## [The task]
Please write each record out again word for word.
** Opening Material shown block **
-- ==== Sys2Proof/Machine/System.lean ====
section
/-! DEFINITION. Mailboxes (R170-R175), cluster control registers (R285-R287), reserved encodings (R72), code loading
(R30, R193), reports of floating-point traps (R228, R229) and lasting faults of a core (R205). -/

namespace Sys2Proof.Machine

open Host (Outcome)

/-! ## Posting, fetching, counting (R172-R174) -/

/-- A LOCAL address of 64 bytes for a message (R172). -/
def localMsg (s : State) (th : Thread) (a : W64) (isLoad : Bool) (k : Nat → Res) : Res :=
  match resolve th.core a with
  | some (.sp c off) =>
    if c ≠ th.core then .trap s .addressSpace 0 a
    else match s.check th a 64 isLoad with
      | some cause => .trap s cause 0 a
      | none => k off
  | _ => .trap s .addressSpace 0 a

/-- An access of the thread's own scratchpad that waits for a bank that is not awake (R192). -/
def bankAwake (s : State) (th : Thread) (a : W64) (n : Nat) (k : Unit → Res) : Res :=
  match s.asleepFor th.core a n with
  | some b => .park (s.wakeFor th.core a n) (.bank b)
  | none => k ()

/-- The 64 bytes of a message in the thread's own scratchpad, and the state after they are read: an uncorrectable error is
reported through R141 (R205). -/
def State.msgAt (s : State) (t : Tid) (th : Thread) (a : W64) (off : Nat) : BitVec 512 × State :=
  let (bad, s1) := s.eccRead th.core (spKey th.core off) 64
  (BitVec.ofNat 512 (th.overHeld a 64 (s.rd (spKey th.core off) 64)), if bad then s1.defer t .memError a else s1)

/-- What the hardware writes into a message (R171). -/
def stampMsg (t : Tid) (th : Thread) (m : BitVec 512) : BitVec 512 :=
  msgPut (msgPut (msgPut (msgPut m 0 1 1) 4 4 t) 8 2 th.core) 36 2 th.c.asid.toNat

/-- The kind of a message (R171). -/
def msgKind (m : BitVec 512) : Nat := msgGet m 1 1

/-- The step that delivers a post: supervisors' resume messages and cluster control posts are consumed (R175, R285). -/
def postStep (p : PostReq) : Instr :=
  if p.sup && msgKind p.bytes == 3 then .resumeMessage p
  else if p.sup && p.dst / 8 == p.core / 8 && msgKind p.bytes == 4 then .clusterControlWrite p
  else if p.sup && p.dst / 8 == p.core / 8 && msgKind p.bytes == 5 then .clusterControlRead p
  else .mailboxDelivery p

/-- `mbx.post` after its checks: the release, then the post on its way with an empty status register (R172). -/
def State.postOut (s : State) (t : Tid) (th : Thread) (m : BitVec 512) (a : W64) (sd : BitVec 4) (prio : Bool) : State :=
  let (id, s1) := s.takeId
  let p : PostReq := ⟨id, t, th.core, th.c.asid, th.sup, some sd, (a.extractLsb' 0 9).toNat, prio,
    if a.getLsbD 63 then some (a.extractLsb' 32 15).toNat else none, none, stampMsg t th m, none⟩
  (s1.setThread t (th.retire.empty sd)).push (postStep p)

/-- `mbx.post` (R171, R172). In a deterministic chunk it posts at issue, and again when a squashed chunk runs again: the model's
choice (log entry 80). -/
def execMbxPost (sa sb : BitVec 5) (sd : BitVec 4) (prio : BitVec 1) (s : State) : Outcome State Fault Refusal :=
  issue { srcs := [sa, sb], dsts := [sd] } s fun s t th =>
    if th.rg then .trap s .privilege 0 0x6
    else localMsg s th (th.src sb) true fun off => bankAwake s th (th.src sb) 64 fun _ =>
      let m := (s.msgAt t th (th.src sb) off).1
      let a := th.src sa
      if !th.sup && decide (msgKind m < 0x10) then .trap s .privilege 0 0x5
      else if (a.extractLsb' 0 9).toNat ≠ th.core && decide (32 ≤ s.outstanding t th) then .park s .slots32
      else
        release (if dieOf (a.extractLsb' 0 9).toNat = dieOf th.core then 1 else 2) s t th fun s th =>
          let s1 := (s.msgAt t th (th.src sb) off).2
          .done (s1.postOut t ((s1.threads.find t).getD th) m a sd (prio == 1))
** Closing Material shown block **
## [Expected answer]
-- ==== Sys2Proof/Machine/System.lean ====
section
/-! DEFINITION. Mailboxes (R170-R175), cluster control registers (R285-R287), reserved encodings (R72), code loading
(R30, R193), reports of floating-point traps (R228, R229) and lasting faults of a core (R205). -/

namespace Sys2Proof.Machine

open Host (Outcome)

/-! ## Posting, fetching, counting (R172-R174) -/

/-- A LOCAL address of 64 bytes for a message (R172). -/
def localMsg (s : State) (th : Thread) (a : W64) (isLoad : Bool) (k : Nat → Res) : Res :=
  match resolve th.core a with
  | some (.sp c off) =>
    if c ≠ th.core then .trap s .addressSpace 0 a
    else match s.check th a 64 isLoad with
      | some cause => .trap s cause 0 a
      | none => k off
  | _ => .trap s .addressSpace 0 a

/-- An access of the thread's own scratchpad that waits for a bank that is not awake (R192). -/
def bankAwake (s : State) (th : Thread) (a : W64) (n : Nat) (k : Unit → Res) : Res :=
  match s.asleepFor th.core a n with
  | some b => .park (s.wakeFor th.core a n) (.bank b)
  | none => k ()

/-- The 64 bytes of a message in the thread's own scratchpad, and the state after they are read: an uncorrectable error is
reported through R141 (R205). -/
def State.msgAt (s : State) (t : Tid) (th : Thread) (a : W64) (off : Nat) : BitVec 512 × State :=
  let (bad, s1) := s.eccRead th.core (spKey th.core off) 64
  (BitVec.ofNat 512 (th.overHeld a 64 (s.rd (spKey th.core off) 64)), if bad then s1.defer t .memError a else s1)

/-- What the hardware writes into a message (R171). -/
def stampMsg (t : Tid) (th : Thread) (m : BitVec 512) : BitVec 512 :=
  msgPut (msgPut (msgPut (msgPut m 0 1 1) 4 4 t) 8 2 th.core) 36 2 th.c.asid.toNat

/-- The kind of a message (R171). -/
def msgKind (m : BitVec 512) : Nat := msgGet m 1 1

/-- The step that delivers a post: supervisors' resume messages and cluster control posts are consumed (R175, R285). -/
def postStep (p : PostReq) : Instr :=
  if p.sup && msgKind p.bytes == 3 then .resumeMessage p
  else if p.sup && p.dst / 8 == p.core / 8 && msgKind p.bytes == 4 then .clusterControlWrite p
  else if p.sup && p.dst / 8 == p.core / 8 && msgKind p.bytes == 5 then .clusterControlRead p
  else .mailboxDelivery p

/-- `mbx.post` after its checks: the release, then the post on its way with an empty status register (R172). -/
def State.postOut (s : State) (t : Tid) (th : Thread) (m : BitVec 512) (a : W64) (sd : BitVec 4) (prio : Bool) : State :=
  let (id, s1) := s.takeId
  let p : PostReq := ⟨id, t, th.core, th.c.asid, th.sup, some sd, (a.extractLsb' 0 9).toNat, prio,
    if a.getLsbD 63 then some (a.extractLsb' 32 15).toNat else none, none, stampMsg t th m, none⟩
  (s1.setThread t (th.retire.empty sd)).push (postStep p)

/-- `mbx.post` (R171, R172). In a deterministic chunk it posts at issue, and again when a squashed chunk runs again: the model's
choice (log entry 80). -/
def execMbxPost (sa sb : BitVec 5) (sd : BitVec 4) (prio : BitVec 1) (s : State) : Outcome State Fault Refusal :=
  issue { srcs := [sa, sb], dsts := [sd] } s fun s t th =>
    if th.rg then .trap s .privilege 0 0x6
    else localMsg s th (th.src sb) true fun off => bankAwake s th (th.src sb) 64 fun _ =>
      let m := (s.msgAt t th (th.src sb) off).1
      let a := th.src sa
      if !th.sup && decide (msgKind m < 0x10) then .trap s .privilege 0 0x5
      else if (a.extractLsb' 0 9).toNat ≠ th.core && decide (32 ≤ s.outstanding t th) then .park s .slots32
      else
        release (if dieOf (a.extractLsb' 0 9).toNat = dieOf th.core then 1 else 2) s t th fun s th =>
          let s1 := (s.msgAt t th (th.src sb) off).2
          .done (s1.postOut t ((s1.threads.find t).getD th) m a sd (prio == 1))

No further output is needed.